Chloe had to drop out six weeks after starting college, however, because her cancer was not responding to treatment. Sadly, she died at age 18 on Dec. 29, 2012, at Children's Hospital of Philadelphia. “She was an old soul,” said Marie, whose older daughter, Madison, took many of Chloe's belongings to Guatemala and gave them to residents of the town where Chloe was born. 

A winding path

A native of Western Pennsylvania, Marie attended the University of West Virginia as a journalism/public relations major. She came to Philadelphia in 1981 to work at Brickman Industries, a commercial landscaping firm, living in Roxborough for 14 years and Ambler for three. 

With the help of a fellow employee from Brickman, Marie started a landscaping business, Detailed Environments, in 1991 and kept it going for 18 years. She then worked at Sosmetal Products in Port Richmond but left during the COVID-19 pandemic.

The genesis for Blooming Peace happened in 2009, when Marie was in the midst of her divorce proceedings, walking her dog in Center City. She said she was “looking up at the sky when a stranger came up to me and said, 'Did you make it home okay during the storm?' I had no idea what she meant, but then she said there was a job at the Broad Street Ministry. [Now called Broad Street Love, the nonprofit offers meals and social services to those living in deep poverty.] So, I went there and got a job. I started an art-as-therapy program and did that for two years.

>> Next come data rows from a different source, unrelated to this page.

-- ==== Sys2Proof/Safety.lean ====
section
/-! DEFINITION. The terms in which claims speak of the machine: the invariant of rule R47, which operation
may write which state (rule R49), the phase transitions of rule R140, when two engines hold the same
persisted state (rule R275), the rows of the opcode table, which operation faults (rules R303 to R308), the
shape of a register rule of spec file 44, and the rules of the Reverb Unit and of STEP written out (spec
files 42 and 43). -/

namespace Sys2Proof.Machine

/-- The ranges of one voice: R47 (a) to (d), and the range of ENV_WAIT (R35). -/
structure Voice.Ok (v : Voice) : Prop where
  level : v.level ≤ levelMax
  frac : v.frac ≤ 0xFFF
  sidx : v.sidx ≤ 28
  silentOff : v.phase = .off → v.level = 0
  envWait : v.envWait ≤ 4 * 2 ^ 20

/-- The invariant of the machine: R47, the legal parameters of R9, the canonical form and the extent of
RAM, and that nothing exists while the engine is not live (R20), for which the model holds the placeholders
of State.reset (DESIGN CHOICE, log entry 4). R47 (e) and (g) hold by the types. -/
structure State.Inv (s : State) : Prop where
  ramWf : Memory.wf s.ram
  ramExtent : ∀ c ∈ s.ram, c.1 < s.ramSize
  sizeMultiple : s.ramSize % 16 = 0
  sizeMax : s.ramSize ≤ maxRamSize
  sizeMin : s.live = true → 16 ≤ s.ramSize
  voiceCount : s.voices.length ≤ maxVoices
  voicesOk : ∀ v ∈ s.voices, v.Ok
  cursorEven : s.rcur % 2 = 0
  cursorInside : 0 < waSize s → (s.rcur : Int) < waSize s
  deadEmpty : s.live = false → s = withEngine State.reset s

/-- The meaning completes: it answers a next state. -/
def Completes (a : Answer) : Prop := ∃ t, a = .next t

/-- The pieces of state of the table of R49. -/
inductive Part where
  | live
  | ram
  | rate
  | volume
  | adsr
  | start
  | flags
  | playback
  | envelope
  | mvol
  | rvol
  | xvol
  | ctrl
  | extCb
  | rbase
  | rcur
  | rout
  | rr
  | cycle
deriving DecidableEq, Repr

/-- The column "written by" of the table of R49, with DESTROY, after which no state exists (R221). -/
def mayWrite (i : Instr) (p : Part) : Bool :=
  match i, p with
  | .init _ _, _ => true
  | .destroy, _ => true
  | .step, .ram => true
  | .step, .playback => true
  | .step, .envelope => true
  | .step, .rcur => true
  | .step, .rout => true
  | .step, .cycle => true
  | .kon _, .playback => true
  | .kon _, .envelope => true
  | .koff _, .envelope => true
  | .setExtcb _, .extCb => true
  | .wrVrate _ _, .rate => true
  | .wrVvoll _ _, .volume => true
  | .wrVvolr _ _, .volume => true
  | .wrVadsr _ _, .adsr => true
  | .wrVstart _ _, .start => true
  | .wrVflags _ _, .flags => true
  | .wrMvoll _, .mvol => true
  | .wrMvolr _, .mvol => true
  | .wrRvoll _, .rvol => true
  | .wrRvolr _, .rvol => true
  | .wrXvoll _, .xvol => true
  | .wrXvolr _, .xvol => true
  | .wrCtrl _, .ctrl => true
  | .wrRbase _, .rbase => true
  | .wrRbase _, .rcur => true
  | .wrRreg _ _, .rr => true
  | .ramWr _ _, .ram => true
  | _, _ => false

/-- Two states agree on a piece of state; a piece of the voices agrees in every voice. -/
def samePart (s t : State) : Part → Prop
  | .live => t.live = s.live ∧ t.ramSize = s.ramSize ∧ t.nVoices = s.nVoices
  | .ram => t.ram = s.ram
  | .rate => t.voices.map (·.rate) = s.voices.map (·.rate)
  | .volume => t.voices.map (fun v => (v.volL, v.volR)) = s.voices.map (fun v => (v.volL, v.volR))
  | .adsr => t.voices.map (·.adsr) = s.voices.map (·.adsr)
  | .start => t.voices.map (·.start) = s.voices.map (·.start)
  | .flags =>
    t.voices.map (fun v => (v.disabled, v.rsend)) = s.voices.map (fun v => (v.disabled, v.rsend))
  | .playback =>
    t.voices.map (fun v => (v.cur, v.next, v.loop, v.hist, v.pcm, v.sidx, v.frac))
      = s.voices.map (fun v => (v.cur, v.next, v.loop, v.hist, v.pcm, v.sidx, v.frac))
  | .envelope =>
    t.voices.map (fun v => (v.phase, v.level, v.envWait))
      = s.voices.map (fun v => (v.phase, v.level, v.envWait))
  | .mvol => t.mvolL = s.mvolL ∧ t.mvolR = s.mvolR
  | .rvol => t.rvolL = s.rvolL ∧ t.rvolR = s.rvolR
  | .xvol => t.xvolL = s.xvolL ∧ t.xvolR = s.xvolR
  | .ctrl =>
    t.mute = s.mute ∧ t.reverbEn = s.reverbEn ∧ t.extEn = s.extEn ∧ t.extReverbEn = s.extReverbEn
  | .extCb => t.extCb = s.extCb
  | .rbase => t.rbase = s.rbase
  | .rcur => t.rcur = s.rcur
  | .rout => t.routL = s.routL ∧ t.routR = s.routR
  | .rr => t.rr = s.rr
  | .cycle => t.cycle = s.cycle

/-- The transitions a step of a voice may make: none, or one of R140 that is not KON's or KOFF's. -/
def stepTransition : Phase → Phase → Bool
  | .attack, .decay => true
  | .decay, .sustain => true
  | .attack, .off => true
  | .decay, .off => true
  | .sustain, .off => true
  | .release, .off => true
  | p, q => p == q

/-- Two voices hold the same host-writable registers (R275). -/
structure Voice.SameRegisters (v w : Voice) : Prop where
  rate : v.rate = w.rate
  volL : v.volL = w.volL
  volR : v.volR = w.volR
  adsr : v.adsr = w.adsr
  start : v.start = w.start
  disabled : v.disabled = w.disabled
  rsend : v.rsend = w.rsend

/-- Two voices, both Off, with the same host-writable registers (R275). -/
structure Voice.SamePersisted (v w : Voice) : Prop where
  registers : Voice.SameRegisters v w
  leftOff : v.phase = .off
  rightOff : w.phase = .off

/-- Two live engines hold the same persisted state, as R275 asks for, and face the same host: the same
commands, the same answers of the oracle, the same last response. RAM agrees as a whole. -/
structure SamePersisted (s t : State) : Prop where
  liveL : s.live = true
  liveR : t.live = true
  ramSize : s.ramSize = t.ramSize
  ram : s.ram = t.ram
  voices : List.Forall₂ Voice.SamePersisted s.voices t.voices
  mvol : s.mvolL = t.mvolL ∧ s.mvolR = t.mvolR
  rvol : s.rvolL = t.rvolL ∧ s.rvolR = t.rvolR
  xvol : s.xvolL = t.xvolL ∧ s.xvolR = t.xvolR
  ctrl : s.mute = t.mute ∧ s.reverbEn = t.reverbEn ∧ s.extEn = t.extEn
    ∧ s.extReverbEn = t.extReverbEn
  extCb : s.extCb = t.extCb
  rbase : s.rbase = t.rbase
  rr : s.rr = t.rr
  cursors : s.rcur = 0 ∧ t.rcur = 0
  host : s.cmds = t.cmds ∧ s.extIn = t.extIn ∧ s.extCalls = t.extCalls ∧ s.resp = t.resp

/-- The edges of the phase state machine of voice n under an operation (R140): KON of that voice to
Attack, KOFF of that voice to Release unless Off, STEP the edges above, any other operation none. -/
def phaseEdge (i : Instr) (n : Nat) (p q : Phase) : Bool :=
  match i with
  | .kon m => if m = n then q == .attack else p == q
  | .koff m => if m = n ∧ p ≠ .off then q == .release else p == q
  | .step => stepTransition p q
  | _ => p == q

/-- A row of spec/opcode_table.json: the bits a word is compared on, and their values. -/
structure OpcodeRow where
  mask : Word
  pattern : Word
deriving DecidableEq, Repr

/-- The row selects the word. -/
def OpcodeRow.Selects (r : OpcodeRow) (w : Word) : Prop := w &&& r.mask = r.pattern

Then Chloe was diagnosed with cancer. 

“I started making art again as an adult,” she said. “I realized the mystical powers of healing it had. In 2014, I got a booklet with the name ‘Blooming Peace.’ I knew then what I was meant to do, to help people make peace with grief.”

Last fall Marie left a corporate job at Lansdale’s Beon Retirement to open Blooming Peace, a studio in a large room in one of the buildings on the 42-acre premises owned by St. Thomas Whitemarsh Church. She also volunteers to do art-as-therapy for unhoused people at Sunshine House, a Kensington nonprofit providing “trauma-informed care.”

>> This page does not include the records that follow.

-- ==== Sys2Proof/Laws/Arith.lean ====
section
/-! SUPPORT. The ranges of the arithmetic of spec file 00 (rules R14 and R17) and of the response words
(spec file 30, rule R89). -/

namespace Sys2Proof.Machine

theorem clamp_le (x lo hi : Int) (h : lo ≤ hi) : clamp x lo hi ≤ hi := by
  unfold clamp; omega

theorem le_clamp (x lo hi : Int) : lo ≤ clamp x lo hi := by
  unfold clamp; omega

/-- A value in range is not changed. -/
theorem clamp_of_mem (x lo hi : Int) (h : lo ≤ x) (h' : x ≤ hi) : clamp x lo hi = x := by
  unfold clamp; omega

theorem toInt_bounds (v : S16) : -32768 ≤ v.toInt ∧ v.toInt ≤ 32767 := by
  have h := BitVec.le_toInt (x := v)
  have h' := BitVec.toInt_lt (x := v)
  omega

/-- An integer in int16 range survives the store into 16 bits (R17: no wrap-around). -/
theorem toInt_toS16 (x : Int) (h : -32768 ≤ x) (h' : x ≤ 32767) : (toS16 x).toInt = x := by
  unfold toS16
  rw [BitVec.toInt_ofInt]
  have : (2 : Nat) ^ 16 = 65536 := rfl
  rw [this, Int.bmod_def]
  split <;> omega

/-- The stored value of `sat16(x)` is the clamped integer (R14). -/
@[simp] theorem toInt_sat16 (x : Int) : (sat16 x).toInt = clamp x (-32768) 32767 :=
  toInt_toS16 _ (le_clamp _ _ _) (clamp_le _ _ _ (by omega))

/-- Saturating the value of an int16 gives it back. -/
@[simp] theorem sat16_toInt (v : S16) : sat16 v.toInt = v := by
  apply BitVec.eq_of_toInt_eq
  rw [toInt_sat16]
  exact clamp_of_mem _ _ _ (toInt_bounds v).1 (toInt_bounds v).2

@[simp] theorem sat16_zero : sat16 0 = 0 := by decide

theorem asr_zero (n : Nat) : asr 0 n = 0 := by simp [asr]

@[simp] theorem scale_zero_left (v : S16) : scale 0 v = 0 := by simp [scale, asr_zero]

@[simp] theorem scale_zero_right (a : Int) : scale a 0 = 0 := by simp [scale, asr_zero]

theorem statusOf_append (a : BitVec 24) (b : BitVec 8) (v : Word32) :
    statusOf (a ++ b ++ v) = b := by
  unfold statusOf
  ext i hi
  rw [BitVec.getElem_extractLsb', BitVec.getLsbD_append, BitVec.getLsbD_append]
  simp [show ¬ 32 + i < 32 by omega, hi, BitVec.getLsbD_eq_getElem]

/-- The fields of an OK response (R89). -/
@[simp] theorem statusOf_okWord (v : Word32) : statusOf (okWord v) = 0 := statusOf_append _ _ _

@[simp] theorem valueOf_okWord (v : Word32) : valueOf (okWord v) = v := by
  unfold valueOf okWord
  exact BitVec.extractLsb'_append_eq_right

/-- The fields of a fault response (R89, R300). -/
@[simp] theorem statusOf_faultWord (f : Fault) : statusOf (faultWord f) = faultCode f := by
  cases f <;> decide

@[simp] theorem valueOf_faultWord (f : Fault) : valueOf (faultWord f) = 0 := by
  cases f <;> decide

/-- No fault code is the OK status (R301). -/
theorem faultCode_ne_zero (f : Fault) : faultCode f ≠ 0 := by
  cases f <;> decide

end Sys2Proof.Machine
end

Marie said, “I've always been sensitive to people suffering. It is my calling to try to alleviate that. Many addicts have unresolved grief issues. I teach people how to heal themselves using creativity. I know how making art helped me to heal. I have PTSD. I just pick up stuff off the ground and make art out of it.”

Marie attended workshops about grief and read “The Art of Loss, Love and Peace,” by the late Melody Beattie. “Even joy has grief,” she said. “For example, you graduate from school, which is joyful, but many friends go their own way, which is sad. Grief and love are two sides of the same coin. I consider myself a grief companion, a creative 'grief-ologist.' People want to talk and share. When you see art, you can see things in a way that maybe words cannot. You get people in touch with nature. You find out who you have not yet become.”